龍椅上,趙奕面沉如水,手指一下下地敲擊著扶手,每一次敲擊,都讓下方大臣的心臟隨之抽緊。
就在此時,一身宮裝的林晚,緩緩步入大殿。
嘈雜的大殿,瞬間安靜了下來。
所有人的目光,都集中在了這位一手締造了鋼鐵艦隊、一手頒行了《格物律》的傳奇皇后身上。
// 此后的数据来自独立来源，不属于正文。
-- ==== Sys2Proof/Laws/State.lean ====
section
/-! SUPPORT. One lemma for each field of the state under each update of a tile, a context or a launch, so that no later proof
unfolds a record update; and reading a tile or context after it was set. -/

namespace Sys2Proof.Machine

/-! ### Tiles -/

@[simp] theorem State.tile_setTile (s : State) (t : Nat) (x : Tile) (u : Nat) :
    (s.setTile t x).tile u = if u = t then x else s.tile u := by
  simp only [State.tile, State.setTile, SMap.get_put]

@[simp] theorem Tile.get_set (x : Tile) (k j : BitVec 2) (c : Ctx) :
    (x.set k c).get j = if j = k then c else x.get j := by
  simp only [Tile.get, Tile.set, SMap.get_put, BitVec.toNat_inj]

@[simp] theorem Tile.set_scratch (x : Tile) (k : BitVec 2) (c : Ctx) : (x.set k c).scratch = x.scratch := rfl
@[simp] theorem Tile.set_cnt (x : Tile) (k : BitVec 2) (c : Ctx) : (x.set k c).cnt = x.cnt := rfl
@[simp] theorem Tile.set_arr (x : Tile) (k : BitVec 2) (c : Ctx) : (x.set k c).arr = x.arr := rfl
@[simp] theorem Tile.set_holder (x : Tile) (k : BitVec 2) (c : Ctx) : (x.set k c).holder = x.holder := rfl
@[simp] theorem Tile.set_freeze (x : Tile) (k : BitVec 2) (c : Ctx) : (x.set k c).freeze = x.freeze := rfl
@[simp] theorem Tile.set_decomp (x : Tile) (k : BitVec 2) (c : Ctx) : (x.set k c).decomp = x.decomp := rfl
@[simp] theorem Tile.set_rr (x : Tile) (k : BitVec 2) (c : Ctx) : (x.set k c).rr = x.rr := rfl
@[simp] theorem Tile.set_ecnt (x : Tile) (k : BitVec 2) (c : Ctx) : (x.set k c).ecnt = x.ecnt := rfl
@[simp] theorem Tile.set_eword (x : Tile) (k : BitVec 2) (c : Ctx) : (x.set k c).eword = x.eword := rfl
@[simp] theorem Tile.set_bad (x : Tile) (k : BitVec 2) (c : Ctx) : (x.set k c).bad = x.bad := rfl
@[simp] theorem Tile.set_undo (x : Tile) (k : BitVec 2) (c : Ctx) : (x.set k c).undo = x.undo := rfl
@[simp] theorem Tile.set_added (x : Tile) (k : BitVec 2) (c : Ctx) : (x.set k c).added = x.added := rfl
@[simp] theorem Tile.set_fresh (x : Tile) (k : BitVec 2) (c : Ctx) : (x.set k c).fresh = x.fresh := rfl
@[simp] theorem Tile.set_moved (x : Tile) (k : BitVec 2) (c : Ctx) : (x.set k c).moved = x.moved := rfl

/-- What a counter holds after an addition, and after a SYSW has landed in it. -/
@[simp] theorem Tile.addCounter_get (x : Tile) (by_ : Option LId) (n m : Nat) (v : Word) :
    SMap.get 0 (x.addCounter by_ n v).cnt m = if m = n then SMap.get 0 x.cnt n + v else SMap.get 0 x.cnt m := by
  unfold Tile.addCounter Tile.markCounter; split <;> simp [SMap.get_set]

@[simp] theorem Tile.setCounter_get (x : Tile) (by_ : Option LId) (n m : Nat) (v : Word) :
    SMap.get 0 (x.setCounter by_ n v).cnt m = if m = n then v + SMap.get 0 x.added n else SMap.get 0 x.cnt m := by
  unfold Tile.setCounter Tile.markCounter; split <;> simp [SMap.get_set]
@[simp] theorem Tile.addCounter_scratch (x : Tile) (by_ : Option LId) (n : Nat) (v : Word) : (x.addCounter by_ n v).scratch = x.scratch := by
  unfold Tile.addCounter Tile.markCounter; split <;> rfl
@[simp] theorem Tile.setCounter_scratch (x : Tile) (by_ : Option LId) (n : Nat) (v : Word) : (x.setCounter by_ n v).scratch = x.scratch := by
  unfold Tile.setCounter Tile.markCounter; split <;> rfl
@[simp] theorem Tile.addCounter_arr (x : Tile) (by_ : Option LId) (n : Nat) (v : Word) : (x.addCounter by_ n v).arr = x.arr := by
  unfold Tile.addCounter Tile.markCounter; split <;> rfl
@[simp] theorem Tile.setCounter_arr (x : Tile) (by_ : Option LId) (n : Nat) (v : Word) : (x.setCounter by_ n v).arr = x.arr := by
  unfold Tile.setCounter Tile.markCounter; split <;> rfl
@[simp] theorem Tile.addCounter_ctx (x : Tile) (by_ : Option LId) (n : Nat) (v : Word) : (x.addCounter by_ n v).ctx = x.ctx := by
  unfold Tile.addCounter Tile.markCounter; split <;> rfl
@[simp] theorem Tile.setCounter_ctx (x : Tile) (by_ : Option LId) (n : Nat) (v : Word) : (x.setCounter by_ n v).ctx = x.ctx := by
  unfold Tile.setCounter Tile.markCounter; split <;> rfl
@[simp] theorem Tile.addCounter_holder (x : Tile) (by_ : Option LId) (n : Nat) (v : Word) : (x.addCounter by_ n v).holder = x.holder := by
  unfold Tile.addCounter Tile.markCounter; split <;> rfl
@[simp] theorem Tile.setCounter_holder (x : Tile) (by_ : Option LId) (n : Nat) (v : Word) : (x.setCounter by_ n v).holder = x.holder := by
  unfold Tile.setCounter Tile.markCounter; split <;> rfl
@[simp] theorem Tile.addCounter_freeze (x : Tile) (by_ : Option LId) (n : Nat) (v : Word) : (x.addCounter by_ n v).freeze = x.freeze := by
  unfold Tile.addCounter Tile.markCounter; split <;> rfl
@[simp] theorem Tile.setCounter_freeze (x : Tile) (by_ : Option LId) (n : Nat) (v : Word) : (x.setCounter by_ n v).freeze = x.freeze := by
  unfold Tile.setCounter Tile.markCounter; split <;> rfl
@[simp] theorem Tile.addCounter_decomp (x : Tile) (by_ : Option LId) (n : Nat) (v : Word) : (x.addCounter by_ n v).decomp = x.decomp := by
  unfold Tile.addCounter Tile.markCounter; split <;> rfl
@[simp] theorem Tile.setCounter_decomp (x : Tile) (by_ : Option LId) (n : Nat) (v : Word) : (x.setCounter by_ n v).decomp = x.decomp := by
  unfold Tile.setCounter Tile.markCounter; split <;> rfl
@[simp] theorem Tile.addCounter_rr (x : Tile) (by_ : Option LId) (n : Nat) (v : Word) : (x.addCounter by_ n v).rr = x.rr := by
  unfold Tile.addCounter Tile.markCounter; split <;> rfl
@[simp] theorem Tile.setCounter_rr (x : Tile) (by_ : Option LId) (n : Nat) (v : Word) : (x.setCounter by_ n v).rr = x.rr := by
  unfold Tile.setCounter Tile.markCounter; split <;> rfl
@[simp] theorem Tile.addCounter_eword (x : Tile) (by_ : Option LId) (n : Nat) (v : Word) : (x.addCounter by_ n v).eword = x.eword := by
  unfold Tile.addCounter Tile.markCounter; split <;> rfl
@[simp] theorem Tile.setCounter_eword (x : Tile) (by_ : Option LId) (n : Nat) (v : Word) : (x.setCounter by_ n v).eword = x.eword := by
  unfold Tile.setCounter Tile.markCounter; split <;> rfl
@[simp] theorem Tile.addCounter_bad (x : Tile) (by_ : Option LId) (n : Nat) (v : Word) : (x.addCounter by_ n v).bad = x.bad := by
  unfold Tile.addCounter Tile.markCounter; split <;> rfl
@[simp] theorem Tile.setCounter_bad (x : Tile) (by_ : Option LId) (n : Nat) (v : Word) : (x.setCounter by_ n v).bad = x.bad := by
  unfold Tile.setCounter Tile.markCounter; split <;> rfl
@[simp] theorem Tile.addCounter_undo (x : Tile) (by_ : Option LId) (n : Nat) (v : Word) : (x.addCounter by_ n v).undo = x.undo := by
  unfold Tile.addCounter Tile.markCounter; split <;> rfl
@[simp] theorem Tile.setCounter_undo (x : Tile) (by_ : Option LId) (n : Nat) (v : Word) : (x.setCounter by_ n v).undo = x.undo := by
  unfold Tile.setCounter Tile.markCounter; split <;> rfl
@[simp] theorem Tile.addCounter_fresh (x : Tile) (by_ : Option LId) (n : Nat) (v : Word) : (x.addCounter by_ n v).fresh = x.fresh := by
  unfold Tile.addCounter Tile.markCounter; split <;> rfl
@[simp] theorem Tile.setCounter_fresh (x : Tile) (by_ : Option LId) (n : Nat) (v : Word) : (x.setCounter by_ n v).fresh = x.fresh := by
  unfold Tile.setCounter Tile.markCounter; split <;> rfl
@[simp] theorem Tile.addCounter_moved (x : Tile) (by_ : Option LId) (n : Nat) (v : Word) : (x.addCounter by_ n v).moved = x.moved := by
  unfold Tile.addCounter Tile.markCounter; split <;> rfl
@[simp] theorem Tile.setCounter_moved (x : Tile) (by_ : Option LId) (n : Nat) (v : Word) : (x.setCounter by_ n v).moved = x.moved := by
  unfold Tile.setCounter Tile.markCounter; split <;> rfl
林晚沒有看任何人,徑直走到巨大的沙盤地圖前,目光落在西境那黑壓壓一片的敵軍標記上。
“打,為甚麼一定要用人命去填?”
她的聲音很輕,卻清晰地傳入每個人耳中。
她抬起頭,看向裴矩:“裴尚書,立刻傳令西境大營,測量並記錄每日、每個時辰的風向、風速,一日十二次,不得有誤。我要最精確的資料。”
“風向?風速?”裴矩一愣,滿臉不解。
這跟打仗有甚麼關係?難道皇后娘娘還想借東風不成?
“照做。”趙奕開口,聲音不大,卻帶著不容置疑的威嚴。
林晚不再解釋,轉身便走。
“皇后娘娘,您要去哪?”一名老臣忍不住問道。
“去造一種,能讓百萬人同時流淚的武器。”
林晚的背影消失在殿外,留下滿朝文武,面面相覷。
……
三天後,皇家科學院,最高階別的化學武器實驗室。
這裡戒備森嚴,三步一崗,五步一哨,連一隻蒼蠅都飛不進來。
林晚穿著特製的白色長袍,臉上戴著護目鏡,神情專注。
在她面前,一個玻璃反應釜內,某種無色液體正在劇烈反應。
“加大氨水的注入速度,控制反應溫度在三十攝氏度以下。”
“鄰氯苯甲腈與羥胺反應,生成鄰氯苯甲脒,再與氯乙酸乙酯縮合、脫水……”
一連串學生們聽不懂的化學名詞,從她口中清晰地吐出。
最終,經過數道複雜的工序,一種白色、帶著辛辣胡椒味的結晶粉末,被小心翼翼地從反應器中刮取出來。
CS催淚瓦斯。
它的學名,鄰氯苯亞甲基丙二腈。
一種非致命性,但效果極其霸道的化學刺激劑。
“娘娘,這就是您說的……‘慈悲’?”一名學子看著那盤平平無奇的白色粉末,忍不住問道。
林晚給這款武器起了一個代號——慈悲。
“是的。”林晚點了點頭,“去告訴工匠,用陶土燒製一批薄壁空心彈,將粉末按比例灌入,再裝上最簡單的延時引信。”
她拿起一粒比沙子還小的結晶,放在手心。
“戰爭的勝負,不在於殺了多少人。而在於,能否摧毀對方的戰鬥意志。”
……
七日後,雁門關。
風沙漫天,旌旗如林。
關牆之外,西域聯軍的營帳鋪滿了整個戈壁,一望無際,如同一片黑色的海洋,散發著令人窒息的壓迫感。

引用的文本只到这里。